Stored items
_ _ _ _

-- ==== Sys2Proof/Machine/Dispatch.lean ====
section
/-!
DEFINITION. The meaning of each command: one arm per constructor, one call of its meaning.
-/
namespace Sys2Proof.Machine
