/-- R379–R384, R420, Table 9-5: stores. SST writes the addressed word and no other octet, and sets its presence; SCLR empties its word; DST joins the
copy's merge entry; FWR writes a frame word. Each is acknowledged. -/
def Obligations.StoreResults : Prop :=
  (∀ s tile f rest w, Requesting s tile 0xA1 f rest → f.writes → s.Safe → CM.splace (s.u, s.mem) f.tok.fi (s.u.ea f) true = .word w →
    (∀ d, d ∈ s.u.fab.defers → d.at? ≠ .sword w ∨ d.retryAt.isSome = true) →
    Completes (.sst tile) s (fun t => t.pending = s.pending ∧ Replied s.u t.u f (some ⟨.data, BitVec.ofNat 64 (s.u.ea f)⟩) ∧ FabricAlone s.u t.u ∧
      t.mem.present' w = true ∧ t.mem.sread w = ⟨.data, f.r.data⟩ ∧ t.Safe ∧
      (∀ a, a < 8 * w ∨ 8 * w + 8 ≤ a → cellGet t.mem.sram a = cellGet s.mem.sram a) ∧
      (∀ v, v ≠ w → t.mem.present' v = s.mem.present' v) ∧ ∀ a, cellGet t.mem.dram a = cellGet s.mem.dram a)) ∧
  (∀ s tile f rest w, Requesting s tile 0xA3 f rest → CM.splace (s.u, s.mem) f.tok.fi (s.u.ea f) false = .word w →
    Completes (.sclr tile) s (fun t => t.pending = s.pending ∧ Replied s.u t.u f (some ⟨.data, BitVec.ofNat 64 (s.u.ea f)⟩) ∧ FabricAlone s.u t.u ∧
      t.mem.present' w = false ∧ (∀ v, v ≠ w → t.mem.present' v = s.mem.present' v) ∧
      (∀ a, cellGet t.mem.sram a = cellGet s.mem.sram a) ∧ ∀ a, cellGet t.mem.dram a = cellGet s.mem.dram a)) ∧
  (∀ s tile f rest a, Requesting s tile 0xA5 f rest → f.writes → s.u.dplace f.tok.fi (s.u.ea f) = some a → s.u.mergeEntry f.tok.fi f.copy = none →
    CompletesChip (.dst tile) s (fun u => FabricAlone s.u u ∧ ∃ e, u.mergeEntry f.tok.fi f.copy = some e ∧ e.line = a / 64 ∧
      e.words = [(a / 8 % 8, f.r.data)] ∧ e.last = s.u.clk.cycle ∧ e.acks = [(f, s.u.ea f)])) ∧
  (∀ s fi k e, s.u.sup.powered = true → s.Safe → s.u.mergeEntry fi.val k.val = some e → s.mem.privOwned e.fi (64 * e.line) = true →
    e.words.length = 8 ∨ s.mem.linePoison e.line = none →
    Completes (.dstMergeExpiry fi k) s (fun t => t.pending = s.pending ∧ t.u.mergeEntry e.fi e.copy = none ∧ t.Safe ∧
      t.mem.dram = e.words.foldl (fun l w => wordPut l (64 * e.line + 8 * w.1) w.2) s.mem.dram ∧ t.mem.sram = s.mem.sram ∧
      t.mem.linePoison e.line = none)) ∧
  (∀ s tile f rest, Requesting s tile 0xD8 f rest → f.writes → s.u.ctxLive f.tok f.copy = true →
    let w := f.tok.op.data.toNat % 32; let key := s.u.ctxOf f.tok f.copy
    (∀ d, d ∈ s.u.fab.defers → d.at? ≠ .fword (key / 32768) (key % 32768) w ∨ d.retryAt.isSome = true) →
    CompletesChip (.fwr tile) s (fun u => (u.ctx key).words.find w = some f.r.data ∧ (u.ctx key).wpoison.contains w = false ∧
      Replied s.u u f (some ⟨.data, BitVec.ofNat 64 w⟩) ∧ FabricAlone s.u u))

/-- R391–R394, R457, R458, R460, Table 9-11: the hitch and allocate instructions. -/
def Obligations.HitchInstructionResults : Prop :=
  (∀ s tile f rest h, Requesting s tile 0xE0 f rest → s.u.hitchOf f.tok.op.data = some h → s.u.hitchRefused f.tok.fi h = false →
    (s.u.hitch h).broken = false → (s.u.hitch h).queue.contains (f.tok.fi + 1) = false →
    ((s.u.hitch h).holder = 0 → CompletesChip (.hwr tile) s (fun u => (u.hitch h).holder = f.tok.fi + 1 ∧ (u.hitch h).queue = (s.u.hitch h).queue ∧
      Replied s.u u f (some f.tok.op) ∧ FabricAlone s.u u)) ∧
    ((s.u.hitch h).holder ≠ 0 → (s.u.hitch h).holder ≠ f.tok.fi + 1 → (s.u.hitch h).queue.length < 32 → h < 256 →
      CompletesChip (.hwr tile) s (fun u => (u.hitch h).holder = (s.u.hitch h).holder ∧ (u.hitch h).queue = (s.u.hitch h).queue ++ [f.tok.fi + 1] ∧
        Replied s.u u f (some f.tok.op) ∧ FabricAlone s.u u))) ∧
  (∀ s tile f rest h, Requesting s tile 0xE1 f rest → s.u.hitchOf f.tok.op.data = some h → (s.u.hitch h).broken = false →
    CompletesChip (.hrd tile) s (fun u => Replied s.u u f (some ⟨.data, (s.u.hitch h).read (f.tok.fi + 1)⟩) ∧ u.fab.hitches = s.u.fab.hitches ∧ FabricAlone s.u u)) ∧
  (∀ s tile f rest h, Requesting s tile 0xE2 f rest → s.u.hitchOf f.tok.op.data = some h → (s.u.hitch h).broken = false →
    ((s.u.hitch h).queue.contains (f.tok.fi + 1) = false → CompletesChip (.hwait tile) s (fun u =>
      Replied s.u u f (some ⟨.data, (s.u.hitch h).read (f.tok.fi + 1)⟩) ∧ u.fab.hitches = s.u.fab.hitches ∧ FabricAlone s.u u)) ∧
    ((s.u.hitch h).queue.contains (f.tok.fi + 1) = true → CompletesChip (.hwait tile) s (fun u =>
      u.fab.hwaits = s.u.fab.hwaits ++ [{ hitch := h, fs := [(f, none)], until? := some (s.u.clk.cycle + (s.u.image f.tok.fi).desc.hwt) }] ∧
      u.fab.replies = s.u.fab.replies ∧ u.fab.hitches = s.u.fab.hitches ∧ FabricAlone s.u u))) ∧
  (∀ s tile f rest h, Requesting s tile 0xE3 f rest → s.u.hitchOf f.tok.op.data = some h → (s.u.hitch h).broken = false →
    (s.u.hitch h).queue.contains (f.tok.fi + 1) = false → CompletesChip (.hpark tile) s (fun u =>
      Replied s.u u f (some ⟨.data, (s.u.hitch h).read (f.tok.fi + 1)⟩) ∧ u.fab.hitches = s.u.fab.hitches ∧ FabricAlone s.u u)) ∧
  (∀ s tile f rest h, Requesting s tile 0xE4 f rest → s.u.hitchOf f.tok.op.data = some h → (s.u.hitch h).broken = false →
    ((s.u.hitch h).holder = f.tok.fi + 1 → (s.u.hitch h).queue = [] → CompletesChip (.hrel tile) s (fun u =>
      (u.hitch h).holder = 0 ∧ Replied s.u u f (some ⟨.data, 1⟩) ∧ FabricAlone s.u u)) ∧
    ((s.u.hitch h).holder ≠ f.tok.fi + 1 → CompletesChip (.hrel tile) s (fun u =>
      u.fab.hitches = s.u.fab.hitches ∧ Replied s.u u f (some ⟨.data, 0⟩) ∧ FabricAlone s.u u ∧ ∃ l, u.coll.inbound = s.u.coll.inbound ++ l ∧
        ∃ r, l.getLast? = some r ∧ r.src = 131 ∧ r.inst = f.tok.fi))) ∧
  (∀ s tile f rest n, Requesting s tile 0xE5 f rest →
    grantable (s.u.cellMin s.u.portOn (32 + f.tok.fi)) (s.u.cellsHeld (32 + f.tok.fi)) s.u.cellsFree (s.u.cellsRsv s.u.portOn) = true →
    n < 16384 → s.u.fab.cells.find n = none → (∀ k, k < n → s.u.fab.cells.find k ≠ none) →
    CompletesChip (.salloc tile) s (fun u => u.fab.cells.find n = some { owner := 32 + f.tok.fi, words := [] } ∧
      (∀ k, k ≠ n → u.fab.cells.find k = s.u.fab.cells.find k) ∧ Replied s.u u f (some ⟨.data, BitVec.ofNat 64 n⟩) ∧ FabricAlone s.u u)) ∧
  (∀ s tile f rest x, Requesting s tile 0xE6 f rest → let n := f.tok.op.data.toNat % 2 ^ 14
    s.u.fab.cells.find n = some x →
    (x.owner = 32 + f.tok.fi → CompletesChip (.sfree tile) s (fun u => u.fab.cells.find n = none ∧ Replied s.u u f (some ⟨.data, 1⟩) ∧ FabricAlone s.u u)) ∧
    (x.owner ≠ 32 + f.tok.fi → CompletesChip (.sfree tile) s (fun u => u.fab.cells = s.u.fab.cells ∧ Replied s.u u f (some ⟨.data, 0⟩) ∧ FabricAlone s.u u ∧
      ∃ l, u.coll.inbound = s.u.coll.inbound ++ l ∧ ∃ r, l.getLast? = some r ∧ r.src = 128 ∧ r.inst = f.tok.fi)))

/-- R336, R348, R351, R387: the steering, compute, compare, predicate and bit instructions, CSELF, CPUT, KLD and AGEN change the fabric, the running state
of FIs and the faults raised, and nothing else: no memory, no setting, no output, no special register. -/
def Obligations.ComputeFrame : Prop :=
  ∀ (s t : State) (tile : Fin 416) (i : Fin 416 → Instr), i ∈ ([.mov, .steer, .gate, .sink, .kset, .ktest, .tread, .lit, .tqual,
      .add, .sub, .mul, .mulh, .mulhu, .div, .divu, .rem, .remu, .and, .or, .xor, .andn, .shl, .shr, .sar, .rol, .ror, .min, .max, .minu, .maxu, .neg,
      .not, .abs, .sext, .zext, .extr, .adds, .subs, .add32, .sub32, .mul32, .qadd, .qsub, .qmul, .qneg, .qabs, .qshl, .qshr, .hadd, .hsub, .hmul,
      .hneg, .habs, .hshl, .hshr, .q2h, .h2q, .qmul64, .qrnd, .fadd, .fsub, .fmul, .fdiv, .fsqrt, .fmin, .fmax, .fneg, .fabs, .fmov, .fclt, .fcle,
      .fceq, .f2i, .i2f, .f2q, .q2f, .f2d, .d2f, .fhypot, .dadd, .dsub, .dmul, .ddiv, .dsqrt, .dmin, .dmax, .dneg, .dabs, .dclt, .dcle, .dceq,
      .d2i, .i2d, .ceq, .cne, .clt, .cle, .cltu, .cleu, .ctst, .pset, .psetw, .peq, .plt, .pltu, .ptst, .qchk, .crcw, .crcb, .crcf, .par, .brev,
      .popc, .bswap, .clz, .ctz, .cself, .cput, .kld, .agen] : List (Fin 416 → Instr)) →
    exec (i tile) s = .next t → FabricAlone s.u t.u ∧ t.mem = s.mem ∧ t.pending = s.pending
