/-! ### A failed comparison -/

/-- A mismatch found: the fault, the candidate marked, the target tested at once. -/
def Chip.compareFailed (c : Chip) (cl : Nat) (x : Step) (dest : Nat) : Chip :=
  (((c.raise 419 cl none [fNat "CLUSTER" cl, fNat "TILE" x.cand, fNat "TO" dest]).markTile x.cand).modTileRep dest
    (fun y => { y with st := .testing, suspect := true })).setStep cl
      { x with cand := dest, target := none, slots := [], phase := .test, since := c.clk.cycle, accused := some x.cand }

theorem compareFail_eq {c : Chip} {cl dest : Nat} {x : Step} (hx : c.step' cl = some x) (hp : x.phase = .shadow) (ht : x.target = some dest)
    (hs : ∀ m, m ∈ x.slots → m.switched = false) : c.compareFail cl = c.compareFailed cl x dest := by
  have hany : x.slots.any SlotMove.switched = false := List.any_eq_false.mpr (fun m hm => by rw [hs m hm]; decide)
  unfold Chip.compareFail
  rw [hx]
  dsimp only
  rw [ht]
  dsimp only
  rw [if_neg (by rw [hp, hany]; decide)]
  rfl

theorem mem_marks_markTile (c : Chip) (t : Nat) : t ∈ (c.markTile t).fab.marks := by
  have hm : (c.markTile t).fab.marks = if c.fab.marks.contains t then c.fab.marks else c.fab.marks ++ [t] := rfl
  rw [hm]
  split
  next h => exact List.contains_iff_mem.mp h
  next => exact List.mem_append_right _ List.mem_cons_self

theorem compareFail_line {s : State} {cl : Fin 8} {x : Step} (hp : s.u.sup.powered = true) (hx : s.u.step' cl = some x) (dest : Nat) (hph : x.phase = .shadow)
    (ht : x.target = some dest) (hs : ∀ m, m ∈ x.slots → m.switched = false) : CompletesChip (.traverseCompareFail cl) s (fun u =>
      Raised s.u.coll u.coll 419 cl ∧ x.cand ∈ u.fab.marks ∧ (u.tileRep dest).st = .testing ∧ (u.tileRep dest).suspect = true ∧ u.fis = s.u.fis ∧
      ∃ y, u.step' cl = some y ∧ y.cand = dest ∧ y.phase = .test ∧ y.accused = some x.cand) := by
  refine completes_onChip (exec_traverseCompareFail s cl) hp ?_
  rw [compareFail_eq hx hph ht hs]
  have hr := raised_raise s.u 419 cl none [fNat "CLUSTER" cl, fNat "TILE" x.cand, fNat "TO" dest]
  have hm := mem_marks_markTile (s.u.raise 419 cl none [fNat "CLUSTER" cl, fNat "TILE" x.cand, fNat "TO" dest]) x.cand
  have htile : (s.u.compareFailed cl x dest).tileRep dest = _ :=
    tileRep_modTileRep ((s.u.raise 419 cl none [fNat "CLUSTER" cl, fNat "TILE" x.cand, fNat "TO" dest]).markTile x.cand) dest
      (fun y => { y with st := .testing, suspect := true })
  have hstep : (s.u.compareFailed cl x dest).step' cl =
      some { x with cand := dest, target := none, slots := [], phase := .test, since := s.u.clk.cycle, accused := some x.cand } := Tbl.find_set_same _ _ _
  rw [htile, hstep]
  exact ⟨hr, hm, rfl, rfl, rfl, _, rfl, rfl, rfl, rfl⟩

/-! ### The ends of the phases -/

/-- A step enters its next phase in the present cycle. -/
def Chip.phased (c : Chip) (cl : Nat) (x : Step) (p : Phase) : Chip := c.setStep cl { x with phase := p, since := c.clk.cycle }

/-- What the entry to a phase at a due cycle leaves. -/
theorem phased_due (c : Chip) (t cl : Nat) (x : Step) (p : Phase) : ((c.advanceTo t).phased cl x p).clk.cycle = max c.clk.cycle t ∧
    ((c.advanceTo t).phased cl x p).step' cl = some { x with phase := p, since := ((c.advanceTo t).phased cl x p).clk.cycle } ∧
    ((c.advanceTo t).phased cl x p).fab = c.fab ∧ ((c.advanceTo t).phased cl x p).fis = c.fis := by
  have hcyc := c.advanceTo_cycle t
  have hfab := c.advanceTo_fab t
  have hfis := c.advanceTo_fis t
  generalize c.advanceTo t = d at *
  exact ⟨hcyc, Tbl.find_set_same _ _ _, hfab, hfis⟩

theorem phaseEnd_prepare {c : Chip} {cl : Nat} {x : Step} (hx : c.step' cl = some x) (hp : x.phase = .prepare) :
    c.phaseEnd cl = (c.advanceTo (x.since + ((c.tile x.cand).pages.length + 3) / 4 * 363)).phased cl x .copy := by
  unfold Chip.phaseEnd
  rw [hx]
  dsimp only
  rw [hp]
  rfl

/-- The slots of a step with the periods after which each switches. -/
def Step.shadowed (x : Step) (c : Chip) : Step :=
  { x with phase := .shadow, since := c.clk.cycle, copied := c.clk.cycle,
           slots := x.slots.map (fun s => { s with periods := (c.fi s.fi).periods + ((c.fi s.fi).opens.filter Period.started).length + 8 }) }

theorem phaseEnd_copy {c : Chip} {cl : Nat} {x : Step} (hx : c.step' cl = some x) (hp : x.phase = .copy) :
    c.phaseEnd cl = (c.advanceTo (x.since + 512)).setStep cl (x.shadowed (c.advanceTo (x.since + 512))) := by
  unfold Chip.phaseEnd
  rw [hx]
  dsimp only
  rw [hp]
  rfl

theorem phaseEnd_shadow {c : Chip} {cl : Nat} {x : Step} (hx : c.step' cl = some x) (hp : x.phase = .shadow) (hs : ∀ m, m ∈ x.slots → m.switched = true) :
    c.phaseEnd cl = (c.advanceTo (10000 + x.lastSwitch)).phased cl x .vacate := by
  have hall : x.slots.all SlotMove.switched = true := List.all_eq_true.mpr hs
  unfold Chip.phaseEnd
  rw [hx]
  dsimp only
  rw [hp]
  dsimp only
  rw [if_pos hall]
  rfl

/-- The candidate of a step is under test. -/
def Chip.candTesting (c : Chip) (t : Nat) : Chip := c.modTileRep t (fun y => { y with st := .testing })

theorem phaseEnd_vacate {c : Chip} {cl : Nat} {x : Step} (hx : c.step' cl = some x) (hp : x.phase = .vacate) (hs : (c.tileRep x.cand).suspect = false) :
    c.phaseEnd cl = ((c.advanceTo (x.since + 256)).candTesting x.cand).phased cl x .test := by
  have hs' : ((c.advanceTo (x.since + 256)).tileRep x.cand).suspect = false := by
    rw [show (c.advanceTo (x.since + 256)).tileRep x.cand = c.tileRep x.cand from
      congrArg (fun r : Repair => r.tiles.get (TileRep.initOf x.cand) x.cand) (c.advanceTo_rep (x.since + 256))]
    exact hs
  unfold Chip.phaseEnd
  rw [hx]
  dsimp only
  rw [hp]
  dsimp only
  rw [hs', if_neg (by decide)]
  rfl

theorem phaseEnd_lines {s : State} {cl : Fin 8} {x : Step} (hp : s.u.sup.powered = true) (hx : s.u.step' cl = some x) :
    (x.phase = .prepare → CompletesChip (.traversePhaseEnd cl) s (fun u => u.clk.cycle = max s.u.clk.cycle (x.since + ((s.u.tile x.cand).pages.length + 3) / 4 * 363) ∧
      u.step' cl = some { x with phase := .copy, since := u.clk.cycle } ∧ u.fab = s.u.fab ∧ u.fis = s.u.fis)) ∧
    (x.phase = .copy → CompletesChip (.traversePhaseEnd cl) s (fun u => u.clk.cycle = max s.u.clk.cycle (x.since + 512) ∧
      (∃ y, u.step' cl = some y ∧ y.phase = .shadow ∧ y.copied = u.clk.cycle ∧ y.target = x.target ∧ y.cand = x.cand) ∧ u.fab = s.u.fab ∧ u.fis = s.u.fis)) ∧
    (x.phase = .shadow → (∀ m, m ∈ x.slots → m.switched = true) → CompletesChip (.traversePhaseEnd cl) s (fun u =>
      u.clk.cycle = max s.u.clk.cycle (10000 + x.lastSwitch) ∧ u.step' cl = some { x with phase := .vacate, since := u.clk.cycle } ∧ u.fis = s.u.fis)) ∧
    (x.phase = .vacate → (s.u.tileRep x.cand).suspect = false → CompletesChip (.traversePhaseEnd cl) s (fun u =>
      u.clk.cycle = max s.u.clk.cycle (x.since + 256) ∧ u.step' cl = some { x with phase := .test, since := u.clk.cycle } ∧
      (u.tileRep x.cand).st = .testing ∧ u.fis = s.u.fis)) := by
  refine ⟨fun h => ?_, fun h => ?_, fun h hs => ?_, fun h hs => ?_⟩
  · refine completes_onChip (exec_traversePhaseEnd s cl) hp ?_
    rw [phaseEnd_prepare hx h]
    exact phased_due s.u _ cl x .copy
  · refine completes_onChip (exec_traversePhaseEnd s cl) hp ?_
    rw [phaseEnd_copy hx h]
    have hcyc := s.u.advanceTo_cycle (x.since + 512)
    have hfab := s.u.advanceTo_fab (x.since + 512)
    have hfis := s.u.advanceTo_fis (x.since + 512)
    generalize s.u.advanceTo (x.since + 512) = d at *
    exact ⟨hcyc, ⟨_, Tbl.find_set_same _ _ _, rfl, rfl, rfl, rfl⟩, hfab, hfis⟩
  · refine completes_onChip (exec_traversePhaseEnd s cl) hp ?_
    rw [phaseEnd_shadow hx h hs]
    obtain ⟨h1, h2, -, h4⟩ := phased_due s.u (10000 + x.lastSwitch) cl x .vacate
    exact ⟨h1, h2, h4⟩
  · refine completes_onChip (exec_traversePhaseEnd s cl) hp ?_
    rw [phaseEnd_vacate hx h hs]
    have hcyc := s.u.advanceTo_cycle (x.since + 256)
    have hfis := s.u.advanceTo_fis (x.since + 256)
    generalize s.u.advanceTo (x.since + 256) = d at *
    have ht := tileRep_modTileRep d x.cand (fun y => { y with st := .testing })
    exact ⟨hcyc, Tbl.find_set_same _ _ _, congrArg TileRep.st ht, hfis⟩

_ _ _ _

WHAT NEEDS TO BE DONE —
With the line holding "obtain ⟨h1, h2, -, h4⟩" as the first and the line holding "have hfis := s.u.advanceTo_fis (x.since + 256)" as the last, set down that range of the entries above exactly, and nothing else.

RESPONSE TO THE EXERCISE —
    obtain ⟨h1, h2, -, h4⟩ := phased_due s.u (10000 + x.lastSwitch) cl x .vacate
    exact ⟨h1, h2, h4⟩
  · refine completes_onChip (exec_traversePhaseEnd s cl) hp ?_
    rw [phaseEnd_vacate hx h hs]
    have hcyc := s.u.advanceTo_cycle (x.since + 256)
    have hfis := s.u.advanceTo_fis (x.since + 256)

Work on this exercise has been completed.